### [Work to complete]
Starting at the line with "s.who := by simp [State.vput]" and going on through the line with "s.uid := by simp [State.vput]", reproduce each line in the records below exactly and nothing more.

┌─ Data section

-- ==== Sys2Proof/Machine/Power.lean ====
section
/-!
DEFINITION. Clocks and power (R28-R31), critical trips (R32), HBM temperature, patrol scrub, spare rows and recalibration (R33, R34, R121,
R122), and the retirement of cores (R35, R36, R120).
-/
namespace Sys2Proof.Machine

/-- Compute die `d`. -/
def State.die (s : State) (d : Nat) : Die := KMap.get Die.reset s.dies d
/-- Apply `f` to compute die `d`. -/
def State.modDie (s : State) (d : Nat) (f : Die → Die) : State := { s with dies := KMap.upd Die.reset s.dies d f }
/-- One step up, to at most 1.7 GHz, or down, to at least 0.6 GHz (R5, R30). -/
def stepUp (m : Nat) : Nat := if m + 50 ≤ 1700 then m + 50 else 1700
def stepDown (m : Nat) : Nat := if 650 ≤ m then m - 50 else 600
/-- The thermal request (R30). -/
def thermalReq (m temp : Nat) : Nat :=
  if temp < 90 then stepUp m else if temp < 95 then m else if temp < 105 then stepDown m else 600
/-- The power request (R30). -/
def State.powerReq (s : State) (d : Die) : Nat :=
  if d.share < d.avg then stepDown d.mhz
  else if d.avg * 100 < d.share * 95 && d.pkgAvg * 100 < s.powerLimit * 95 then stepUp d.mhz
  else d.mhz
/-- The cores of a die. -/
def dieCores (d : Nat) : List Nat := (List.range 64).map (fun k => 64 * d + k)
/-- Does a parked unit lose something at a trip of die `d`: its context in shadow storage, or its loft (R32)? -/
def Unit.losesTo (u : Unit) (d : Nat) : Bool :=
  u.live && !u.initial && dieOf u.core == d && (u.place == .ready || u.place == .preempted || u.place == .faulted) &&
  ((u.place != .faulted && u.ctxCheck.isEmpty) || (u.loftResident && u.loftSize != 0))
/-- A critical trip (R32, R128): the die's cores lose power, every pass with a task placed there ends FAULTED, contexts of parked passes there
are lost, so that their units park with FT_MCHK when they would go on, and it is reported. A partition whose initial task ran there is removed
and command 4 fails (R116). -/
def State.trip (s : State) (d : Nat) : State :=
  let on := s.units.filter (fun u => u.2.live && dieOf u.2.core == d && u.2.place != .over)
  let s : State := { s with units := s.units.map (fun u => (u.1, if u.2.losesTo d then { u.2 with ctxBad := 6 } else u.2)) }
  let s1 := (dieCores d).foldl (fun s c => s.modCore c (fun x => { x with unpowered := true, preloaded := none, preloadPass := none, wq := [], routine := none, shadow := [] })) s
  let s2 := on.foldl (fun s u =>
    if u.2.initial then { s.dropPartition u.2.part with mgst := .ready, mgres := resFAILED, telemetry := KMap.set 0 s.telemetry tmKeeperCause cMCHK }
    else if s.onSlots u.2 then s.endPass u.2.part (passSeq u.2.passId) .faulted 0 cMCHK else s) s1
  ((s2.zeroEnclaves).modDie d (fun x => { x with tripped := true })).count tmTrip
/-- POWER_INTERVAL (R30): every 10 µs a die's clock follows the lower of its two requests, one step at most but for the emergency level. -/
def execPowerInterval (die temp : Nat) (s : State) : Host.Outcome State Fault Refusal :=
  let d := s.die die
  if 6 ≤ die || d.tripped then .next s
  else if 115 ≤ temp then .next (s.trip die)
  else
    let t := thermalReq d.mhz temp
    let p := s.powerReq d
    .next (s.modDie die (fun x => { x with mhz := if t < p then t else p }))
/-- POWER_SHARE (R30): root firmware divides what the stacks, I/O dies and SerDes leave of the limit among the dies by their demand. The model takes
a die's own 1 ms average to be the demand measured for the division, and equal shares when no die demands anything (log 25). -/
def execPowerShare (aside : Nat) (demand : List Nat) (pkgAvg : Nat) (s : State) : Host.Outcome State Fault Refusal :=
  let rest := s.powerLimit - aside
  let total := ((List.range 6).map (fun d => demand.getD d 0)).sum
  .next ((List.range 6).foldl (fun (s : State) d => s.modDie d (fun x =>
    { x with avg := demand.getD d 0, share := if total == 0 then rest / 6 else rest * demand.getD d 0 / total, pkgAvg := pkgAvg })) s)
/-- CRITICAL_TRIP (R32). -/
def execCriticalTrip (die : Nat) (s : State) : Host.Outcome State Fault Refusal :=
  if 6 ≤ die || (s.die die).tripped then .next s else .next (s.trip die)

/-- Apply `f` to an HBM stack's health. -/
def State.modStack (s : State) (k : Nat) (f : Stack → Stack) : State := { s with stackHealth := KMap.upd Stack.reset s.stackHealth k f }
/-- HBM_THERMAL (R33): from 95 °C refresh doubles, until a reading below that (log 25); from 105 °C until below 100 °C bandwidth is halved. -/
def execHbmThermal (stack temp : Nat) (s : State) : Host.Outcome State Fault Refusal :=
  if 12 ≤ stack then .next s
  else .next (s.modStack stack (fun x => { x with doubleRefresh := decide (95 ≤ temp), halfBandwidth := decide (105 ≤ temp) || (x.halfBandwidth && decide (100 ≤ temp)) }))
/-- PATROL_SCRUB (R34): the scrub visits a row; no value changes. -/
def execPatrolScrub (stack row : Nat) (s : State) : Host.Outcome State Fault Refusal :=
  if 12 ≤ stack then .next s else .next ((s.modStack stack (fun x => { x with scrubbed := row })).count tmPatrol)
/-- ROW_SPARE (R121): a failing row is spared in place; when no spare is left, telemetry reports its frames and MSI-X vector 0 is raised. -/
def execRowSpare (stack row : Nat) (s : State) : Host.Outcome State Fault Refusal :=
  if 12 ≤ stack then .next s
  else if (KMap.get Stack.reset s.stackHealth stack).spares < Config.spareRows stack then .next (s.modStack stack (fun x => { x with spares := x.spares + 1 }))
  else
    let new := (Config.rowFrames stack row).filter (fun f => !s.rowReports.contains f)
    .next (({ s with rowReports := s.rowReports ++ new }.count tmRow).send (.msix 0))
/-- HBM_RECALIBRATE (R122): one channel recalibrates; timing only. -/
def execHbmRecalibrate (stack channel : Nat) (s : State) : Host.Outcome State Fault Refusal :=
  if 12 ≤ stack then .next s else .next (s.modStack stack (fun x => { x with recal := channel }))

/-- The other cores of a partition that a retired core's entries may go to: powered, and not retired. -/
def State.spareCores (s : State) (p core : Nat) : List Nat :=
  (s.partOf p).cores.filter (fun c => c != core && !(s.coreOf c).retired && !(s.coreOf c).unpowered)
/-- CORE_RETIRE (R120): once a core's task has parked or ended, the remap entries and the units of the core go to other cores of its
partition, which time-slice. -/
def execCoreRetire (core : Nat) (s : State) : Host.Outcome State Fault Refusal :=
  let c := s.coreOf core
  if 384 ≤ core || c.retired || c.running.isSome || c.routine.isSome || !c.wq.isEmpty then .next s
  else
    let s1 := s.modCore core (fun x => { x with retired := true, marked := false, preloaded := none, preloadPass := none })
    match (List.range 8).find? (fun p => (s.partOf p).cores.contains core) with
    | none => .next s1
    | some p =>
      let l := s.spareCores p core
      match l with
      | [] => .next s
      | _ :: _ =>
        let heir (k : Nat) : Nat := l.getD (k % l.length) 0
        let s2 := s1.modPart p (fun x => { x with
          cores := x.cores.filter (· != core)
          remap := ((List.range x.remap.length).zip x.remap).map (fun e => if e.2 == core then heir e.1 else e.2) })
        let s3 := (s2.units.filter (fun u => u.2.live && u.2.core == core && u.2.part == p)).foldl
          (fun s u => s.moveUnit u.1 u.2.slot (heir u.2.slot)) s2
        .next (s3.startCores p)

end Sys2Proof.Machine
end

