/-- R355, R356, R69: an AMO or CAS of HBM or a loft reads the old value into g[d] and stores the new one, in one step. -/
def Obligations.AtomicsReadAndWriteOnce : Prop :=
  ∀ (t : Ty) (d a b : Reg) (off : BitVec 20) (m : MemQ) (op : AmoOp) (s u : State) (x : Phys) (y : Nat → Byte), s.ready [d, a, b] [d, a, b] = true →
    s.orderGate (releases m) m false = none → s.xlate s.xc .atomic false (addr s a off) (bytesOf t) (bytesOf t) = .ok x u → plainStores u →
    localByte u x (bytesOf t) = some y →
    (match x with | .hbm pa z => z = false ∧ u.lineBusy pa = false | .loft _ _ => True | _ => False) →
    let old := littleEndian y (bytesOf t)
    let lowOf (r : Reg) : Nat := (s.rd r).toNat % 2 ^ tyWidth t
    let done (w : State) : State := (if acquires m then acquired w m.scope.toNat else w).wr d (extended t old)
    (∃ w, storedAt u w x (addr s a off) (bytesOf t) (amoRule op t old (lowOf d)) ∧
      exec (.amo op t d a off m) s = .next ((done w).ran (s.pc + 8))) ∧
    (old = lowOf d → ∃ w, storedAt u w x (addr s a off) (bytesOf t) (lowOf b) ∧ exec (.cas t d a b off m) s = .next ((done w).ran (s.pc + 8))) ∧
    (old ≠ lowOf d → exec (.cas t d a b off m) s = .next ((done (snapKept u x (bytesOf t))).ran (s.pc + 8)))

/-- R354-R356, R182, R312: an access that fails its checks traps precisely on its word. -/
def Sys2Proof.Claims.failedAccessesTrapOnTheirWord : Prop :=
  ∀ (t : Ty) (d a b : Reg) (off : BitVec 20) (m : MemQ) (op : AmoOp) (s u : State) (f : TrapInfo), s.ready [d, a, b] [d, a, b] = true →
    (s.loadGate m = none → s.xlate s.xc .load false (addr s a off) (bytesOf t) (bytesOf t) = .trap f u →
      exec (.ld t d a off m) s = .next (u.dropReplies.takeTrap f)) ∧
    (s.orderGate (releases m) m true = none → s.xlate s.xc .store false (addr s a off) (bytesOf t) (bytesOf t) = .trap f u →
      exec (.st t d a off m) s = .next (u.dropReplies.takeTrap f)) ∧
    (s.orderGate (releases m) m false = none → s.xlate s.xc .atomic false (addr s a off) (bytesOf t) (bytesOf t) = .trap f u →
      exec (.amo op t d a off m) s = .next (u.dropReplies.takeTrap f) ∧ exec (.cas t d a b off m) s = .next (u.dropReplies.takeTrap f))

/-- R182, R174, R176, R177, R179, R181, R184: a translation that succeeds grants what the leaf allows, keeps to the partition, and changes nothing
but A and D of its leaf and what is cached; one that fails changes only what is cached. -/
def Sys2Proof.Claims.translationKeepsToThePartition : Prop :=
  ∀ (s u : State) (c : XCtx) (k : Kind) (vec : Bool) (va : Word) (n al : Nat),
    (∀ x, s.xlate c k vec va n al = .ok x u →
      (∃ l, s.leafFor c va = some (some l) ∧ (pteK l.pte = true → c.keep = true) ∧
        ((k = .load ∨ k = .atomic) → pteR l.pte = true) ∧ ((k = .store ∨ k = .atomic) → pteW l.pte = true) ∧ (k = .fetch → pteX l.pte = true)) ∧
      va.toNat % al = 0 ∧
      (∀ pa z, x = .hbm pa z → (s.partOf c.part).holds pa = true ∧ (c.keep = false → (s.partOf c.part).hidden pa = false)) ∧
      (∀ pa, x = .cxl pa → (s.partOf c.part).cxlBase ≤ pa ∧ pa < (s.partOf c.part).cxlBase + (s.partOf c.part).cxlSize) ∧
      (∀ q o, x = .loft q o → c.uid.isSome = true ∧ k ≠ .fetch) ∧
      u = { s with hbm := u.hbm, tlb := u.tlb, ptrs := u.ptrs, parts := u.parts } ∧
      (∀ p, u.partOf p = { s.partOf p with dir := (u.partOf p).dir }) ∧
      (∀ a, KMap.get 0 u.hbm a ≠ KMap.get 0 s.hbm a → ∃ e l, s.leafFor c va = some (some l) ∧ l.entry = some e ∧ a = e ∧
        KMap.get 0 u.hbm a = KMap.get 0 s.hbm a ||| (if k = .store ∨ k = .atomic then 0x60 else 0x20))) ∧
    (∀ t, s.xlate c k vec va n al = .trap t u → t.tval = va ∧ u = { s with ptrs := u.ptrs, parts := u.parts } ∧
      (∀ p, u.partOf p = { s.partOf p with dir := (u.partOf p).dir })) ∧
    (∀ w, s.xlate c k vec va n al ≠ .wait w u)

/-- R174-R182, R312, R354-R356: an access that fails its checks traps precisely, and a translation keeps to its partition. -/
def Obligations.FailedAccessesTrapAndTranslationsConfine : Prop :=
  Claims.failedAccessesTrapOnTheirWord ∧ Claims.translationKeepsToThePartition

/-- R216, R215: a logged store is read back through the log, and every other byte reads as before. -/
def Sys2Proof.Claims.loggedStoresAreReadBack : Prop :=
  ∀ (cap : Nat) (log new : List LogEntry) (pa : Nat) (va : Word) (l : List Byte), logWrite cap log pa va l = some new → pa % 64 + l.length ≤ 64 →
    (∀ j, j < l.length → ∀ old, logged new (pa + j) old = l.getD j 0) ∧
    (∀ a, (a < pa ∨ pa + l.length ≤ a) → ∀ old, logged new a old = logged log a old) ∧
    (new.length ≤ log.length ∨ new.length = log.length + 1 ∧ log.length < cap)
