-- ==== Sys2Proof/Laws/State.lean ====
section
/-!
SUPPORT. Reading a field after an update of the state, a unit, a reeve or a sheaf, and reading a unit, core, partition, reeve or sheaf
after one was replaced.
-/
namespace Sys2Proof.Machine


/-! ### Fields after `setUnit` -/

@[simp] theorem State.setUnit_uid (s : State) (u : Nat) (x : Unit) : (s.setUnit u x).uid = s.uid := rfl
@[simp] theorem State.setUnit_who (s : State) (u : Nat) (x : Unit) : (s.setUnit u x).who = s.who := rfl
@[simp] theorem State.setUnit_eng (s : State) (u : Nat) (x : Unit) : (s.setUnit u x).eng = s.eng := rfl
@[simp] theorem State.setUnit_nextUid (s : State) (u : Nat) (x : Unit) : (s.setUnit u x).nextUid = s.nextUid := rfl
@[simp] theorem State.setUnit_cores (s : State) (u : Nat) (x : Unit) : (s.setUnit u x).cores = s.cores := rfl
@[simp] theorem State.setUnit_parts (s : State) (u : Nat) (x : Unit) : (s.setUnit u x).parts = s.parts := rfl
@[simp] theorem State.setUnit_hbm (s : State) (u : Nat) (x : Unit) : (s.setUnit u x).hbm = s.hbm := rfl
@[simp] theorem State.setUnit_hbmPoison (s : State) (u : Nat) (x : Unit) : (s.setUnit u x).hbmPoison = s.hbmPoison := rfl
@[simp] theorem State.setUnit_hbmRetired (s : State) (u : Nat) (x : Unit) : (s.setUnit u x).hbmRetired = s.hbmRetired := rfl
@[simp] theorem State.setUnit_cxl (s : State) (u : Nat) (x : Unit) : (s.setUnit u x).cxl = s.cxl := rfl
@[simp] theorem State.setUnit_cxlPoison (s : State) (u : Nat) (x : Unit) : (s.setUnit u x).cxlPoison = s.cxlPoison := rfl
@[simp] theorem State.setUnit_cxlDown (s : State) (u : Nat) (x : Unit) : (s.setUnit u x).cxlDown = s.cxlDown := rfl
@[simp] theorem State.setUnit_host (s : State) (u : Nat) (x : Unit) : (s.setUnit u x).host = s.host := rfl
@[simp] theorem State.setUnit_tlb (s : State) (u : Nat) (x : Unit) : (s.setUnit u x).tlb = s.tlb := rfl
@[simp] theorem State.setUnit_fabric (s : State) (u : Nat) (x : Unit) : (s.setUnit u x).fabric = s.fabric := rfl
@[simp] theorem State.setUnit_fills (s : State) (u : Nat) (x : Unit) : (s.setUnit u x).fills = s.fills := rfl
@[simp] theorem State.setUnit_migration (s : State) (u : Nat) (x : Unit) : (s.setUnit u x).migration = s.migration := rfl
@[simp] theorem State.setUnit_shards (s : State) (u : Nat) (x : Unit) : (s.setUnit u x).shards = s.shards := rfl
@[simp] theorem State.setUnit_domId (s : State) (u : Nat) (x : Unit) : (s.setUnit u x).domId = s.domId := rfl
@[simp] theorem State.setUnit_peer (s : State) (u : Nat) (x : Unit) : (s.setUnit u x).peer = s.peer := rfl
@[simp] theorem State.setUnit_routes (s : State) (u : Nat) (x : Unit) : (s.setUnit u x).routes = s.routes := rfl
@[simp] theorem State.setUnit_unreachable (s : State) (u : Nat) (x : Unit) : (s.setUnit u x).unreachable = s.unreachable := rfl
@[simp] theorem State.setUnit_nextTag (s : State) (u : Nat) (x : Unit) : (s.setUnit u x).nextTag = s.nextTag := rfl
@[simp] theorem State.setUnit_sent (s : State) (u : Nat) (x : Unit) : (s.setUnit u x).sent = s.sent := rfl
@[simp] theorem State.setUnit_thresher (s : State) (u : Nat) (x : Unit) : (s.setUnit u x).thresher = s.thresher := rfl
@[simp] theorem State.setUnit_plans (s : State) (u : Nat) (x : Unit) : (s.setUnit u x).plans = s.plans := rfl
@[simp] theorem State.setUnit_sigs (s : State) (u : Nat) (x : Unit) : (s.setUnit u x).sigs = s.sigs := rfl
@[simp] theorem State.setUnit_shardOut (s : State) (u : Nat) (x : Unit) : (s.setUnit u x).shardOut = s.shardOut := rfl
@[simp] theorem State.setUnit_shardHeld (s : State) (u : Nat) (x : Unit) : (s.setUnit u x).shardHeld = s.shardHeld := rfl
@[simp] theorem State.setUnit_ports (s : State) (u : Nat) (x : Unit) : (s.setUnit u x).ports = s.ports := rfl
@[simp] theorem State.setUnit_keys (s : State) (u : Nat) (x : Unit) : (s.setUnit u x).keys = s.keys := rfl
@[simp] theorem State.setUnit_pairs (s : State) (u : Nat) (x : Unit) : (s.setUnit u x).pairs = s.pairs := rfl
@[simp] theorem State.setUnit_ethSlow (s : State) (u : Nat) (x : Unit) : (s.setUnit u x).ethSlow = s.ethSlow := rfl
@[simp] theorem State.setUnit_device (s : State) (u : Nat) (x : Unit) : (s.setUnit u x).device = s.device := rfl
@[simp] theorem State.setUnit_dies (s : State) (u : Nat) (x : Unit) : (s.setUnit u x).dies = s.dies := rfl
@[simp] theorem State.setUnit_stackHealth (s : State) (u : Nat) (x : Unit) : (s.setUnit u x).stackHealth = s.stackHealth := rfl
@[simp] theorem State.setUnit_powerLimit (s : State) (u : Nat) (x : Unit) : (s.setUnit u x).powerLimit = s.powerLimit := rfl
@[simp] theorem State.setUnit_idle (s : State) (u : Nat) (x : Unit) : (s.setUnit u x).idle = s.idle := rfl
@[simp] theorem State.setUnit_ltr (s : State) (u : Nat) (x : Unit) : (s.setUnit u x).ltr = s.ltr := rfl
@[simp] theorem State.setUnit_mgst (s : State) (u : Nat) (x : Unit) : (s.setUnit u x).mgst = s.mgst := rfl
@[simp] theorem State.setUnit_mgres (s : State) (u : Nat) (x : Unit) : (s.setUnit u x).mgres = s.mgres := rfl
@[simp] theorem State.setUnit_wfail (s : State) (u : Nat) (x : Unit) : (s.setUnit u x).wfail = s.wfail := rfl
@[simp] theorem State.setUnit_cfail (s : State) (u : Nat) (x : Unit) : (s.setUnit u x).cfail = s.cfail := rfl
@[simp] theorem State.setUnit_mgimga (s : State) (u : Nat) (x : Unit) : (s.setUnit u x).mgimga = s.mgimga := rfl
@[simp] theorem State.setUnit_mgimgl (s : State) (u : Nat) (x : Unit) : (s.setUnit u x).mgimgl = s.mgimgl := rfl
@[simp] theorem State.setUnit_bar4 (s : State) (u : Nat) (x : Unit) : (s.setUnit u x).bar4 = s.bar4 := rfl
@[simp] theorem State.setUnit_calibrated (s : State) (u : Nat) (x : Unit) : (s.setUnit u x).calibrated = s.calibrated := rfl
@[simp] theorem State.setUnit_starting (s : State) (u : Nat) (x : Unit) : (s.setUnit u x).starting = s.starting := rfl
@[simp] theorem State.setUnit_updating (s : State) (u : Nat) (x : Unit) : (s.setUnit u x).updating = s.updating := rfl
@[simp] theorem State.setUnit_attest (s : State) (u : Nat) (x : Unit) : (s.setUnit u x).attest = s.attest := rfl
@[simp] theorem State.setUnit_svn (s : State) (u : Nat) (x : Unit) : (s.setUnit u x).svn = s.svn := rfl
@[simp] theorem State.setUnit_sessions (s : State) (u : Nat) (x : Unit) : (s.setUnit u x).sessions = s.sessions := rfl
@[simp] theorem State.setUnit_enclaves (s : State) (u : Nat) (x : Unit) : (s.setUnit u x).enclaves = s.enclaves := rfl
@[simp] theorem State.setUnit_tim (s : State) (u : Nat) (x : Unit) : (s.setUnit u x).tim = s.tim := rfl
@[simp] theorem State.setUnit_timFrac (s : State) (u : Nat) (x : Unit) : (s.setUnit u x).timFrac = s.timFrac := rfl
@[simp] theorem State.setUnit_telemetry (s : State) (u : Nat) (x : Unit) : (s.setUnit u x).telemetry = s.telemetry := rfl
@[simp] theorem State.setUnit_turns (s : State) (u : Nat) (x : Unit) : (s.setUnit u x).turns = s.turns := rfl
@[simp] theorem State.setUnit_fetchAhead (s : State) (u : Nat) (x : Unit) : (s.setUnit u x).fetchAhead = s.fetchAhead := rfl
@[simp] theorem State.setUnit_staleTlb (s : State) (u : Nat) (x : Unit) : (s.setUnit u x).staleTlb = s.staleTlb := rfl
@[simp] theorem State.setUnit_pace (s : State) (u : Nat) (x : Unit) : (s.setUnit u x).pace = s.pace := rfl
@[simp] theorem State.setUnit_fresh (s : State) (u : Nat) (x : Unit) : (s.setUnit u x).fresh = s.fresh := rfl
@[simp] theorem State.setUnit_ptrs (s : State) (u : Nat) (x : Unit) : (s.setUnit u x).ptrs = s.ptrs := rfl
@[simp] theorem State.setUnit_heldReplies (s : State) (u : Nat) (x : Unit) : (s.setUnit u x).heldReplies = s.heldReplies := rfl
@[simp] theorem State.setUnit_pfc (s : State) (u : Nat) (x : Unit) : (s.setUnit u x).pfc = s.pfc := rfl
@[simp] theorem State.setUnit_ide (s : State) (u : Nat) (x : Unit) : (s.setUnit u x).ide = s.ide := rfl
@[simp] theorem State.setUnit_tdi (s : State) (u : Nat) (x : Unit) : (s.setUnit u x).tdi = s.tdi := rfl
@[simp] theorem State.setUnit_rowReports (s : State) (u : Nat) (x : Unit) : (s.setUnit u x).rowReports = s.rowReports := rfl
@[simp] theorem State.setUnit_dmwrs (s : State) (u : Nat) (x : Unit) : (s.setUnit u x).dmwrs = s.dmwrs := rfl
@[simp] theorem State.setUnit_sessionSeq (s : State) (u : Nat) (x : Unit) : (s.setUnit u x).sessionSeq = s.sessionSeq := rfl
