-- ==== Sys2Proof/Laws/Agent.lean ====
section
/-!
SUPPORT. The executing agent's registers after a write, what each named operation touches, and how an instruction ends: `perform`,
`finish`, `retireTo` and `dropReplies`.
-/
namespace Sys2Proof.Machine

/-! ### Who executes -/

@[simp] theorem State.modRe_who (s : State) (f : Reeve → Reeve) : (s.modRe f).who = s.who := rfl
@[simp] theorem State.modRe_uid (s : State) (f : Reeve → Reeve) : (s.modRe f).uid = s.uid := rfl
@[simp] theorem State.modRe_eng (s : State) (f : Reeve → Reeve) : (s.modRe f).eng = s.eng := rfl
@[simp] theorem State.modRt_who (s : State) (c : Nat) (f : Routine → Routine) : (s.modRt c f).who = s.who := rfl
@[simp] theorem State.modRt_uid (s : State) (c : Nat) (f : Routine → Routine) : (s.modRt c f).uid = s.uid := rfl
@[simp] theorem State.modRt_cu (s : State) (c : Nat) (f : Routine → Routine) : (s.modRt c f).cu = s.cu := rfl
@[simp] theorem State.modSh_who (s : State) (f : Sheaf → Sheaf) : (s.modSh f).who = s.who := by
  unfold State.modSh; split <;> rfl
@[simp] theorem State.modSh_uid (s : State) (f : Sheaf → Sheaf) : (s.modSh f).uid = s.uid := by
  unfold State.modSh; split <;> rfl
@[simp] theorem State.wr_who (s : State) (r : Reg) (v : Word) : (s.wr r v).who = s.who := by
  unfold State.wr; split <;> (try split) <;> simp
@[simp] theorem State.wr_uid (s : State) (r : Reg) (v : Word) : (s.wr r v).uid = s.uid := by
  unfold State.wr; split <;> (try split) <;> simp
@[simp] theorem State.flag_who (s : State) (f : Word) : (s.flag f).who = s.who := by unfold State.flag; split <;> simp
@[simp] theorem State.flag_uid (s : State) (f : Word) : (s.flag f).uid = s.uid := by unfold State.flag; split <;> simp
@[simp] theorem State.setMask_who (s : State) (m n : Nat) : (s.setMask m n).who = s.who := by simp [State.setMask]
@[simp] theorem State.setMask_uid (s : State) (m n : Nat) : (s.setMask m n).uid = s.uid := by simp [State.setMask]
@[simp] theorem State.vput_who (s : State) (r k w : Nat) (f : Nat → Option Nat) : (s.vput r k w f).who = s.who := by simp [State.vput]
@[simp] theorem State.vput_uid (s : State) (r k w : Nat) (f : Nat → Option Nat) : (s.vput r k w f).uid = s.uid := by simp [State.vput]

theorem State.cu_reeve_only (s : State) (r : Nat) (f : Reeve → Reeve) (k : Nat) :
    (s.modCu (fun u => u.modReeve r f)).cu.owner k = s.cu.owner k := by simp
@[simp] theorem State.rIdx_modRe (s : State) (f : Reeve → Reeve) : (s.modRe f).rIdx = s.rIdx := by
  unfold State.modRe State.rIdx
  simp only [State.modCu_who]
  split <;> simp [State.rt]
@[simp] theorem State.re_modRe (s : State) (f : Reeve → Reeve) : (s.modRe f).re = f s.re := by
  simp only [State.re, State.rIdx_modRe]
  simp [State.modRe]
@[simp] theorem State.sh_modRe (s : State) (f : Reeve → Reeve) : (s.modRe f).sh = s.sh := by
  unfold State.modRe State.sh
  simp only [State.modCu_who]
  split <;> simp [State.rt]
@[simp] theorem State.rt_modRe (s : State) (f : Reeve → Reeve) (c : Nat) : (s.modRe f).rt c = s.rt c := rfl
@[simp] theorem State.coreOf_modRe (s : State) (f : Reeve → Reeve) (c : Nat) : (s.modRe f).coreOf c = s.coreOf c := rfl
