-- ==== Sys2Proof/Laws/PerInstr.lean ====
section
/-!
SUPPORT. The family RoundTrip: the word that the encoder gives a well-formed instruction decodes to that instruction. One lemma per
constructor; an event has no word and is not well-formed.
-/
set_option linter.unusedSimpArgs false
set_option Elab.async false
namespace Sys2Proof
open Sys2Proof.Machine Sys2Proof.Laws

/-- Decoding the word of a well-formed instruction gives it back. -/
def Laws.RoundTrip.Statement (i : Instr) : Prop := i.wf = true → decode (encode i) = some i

└─

### [Expected answer]
@[simp] theorem State.vput_who (s : State) (r k w : Nat) (f : Nat → Option Nat) : (s.vput r k w f).who = s.who := by simp [State.vput]
@[simp] theorem State.vput_uid (s : State) (r k w : Nat) (f : Nat → Option Nat) : (s.vput r k w f).uid = s.uid := by simp [State.vput]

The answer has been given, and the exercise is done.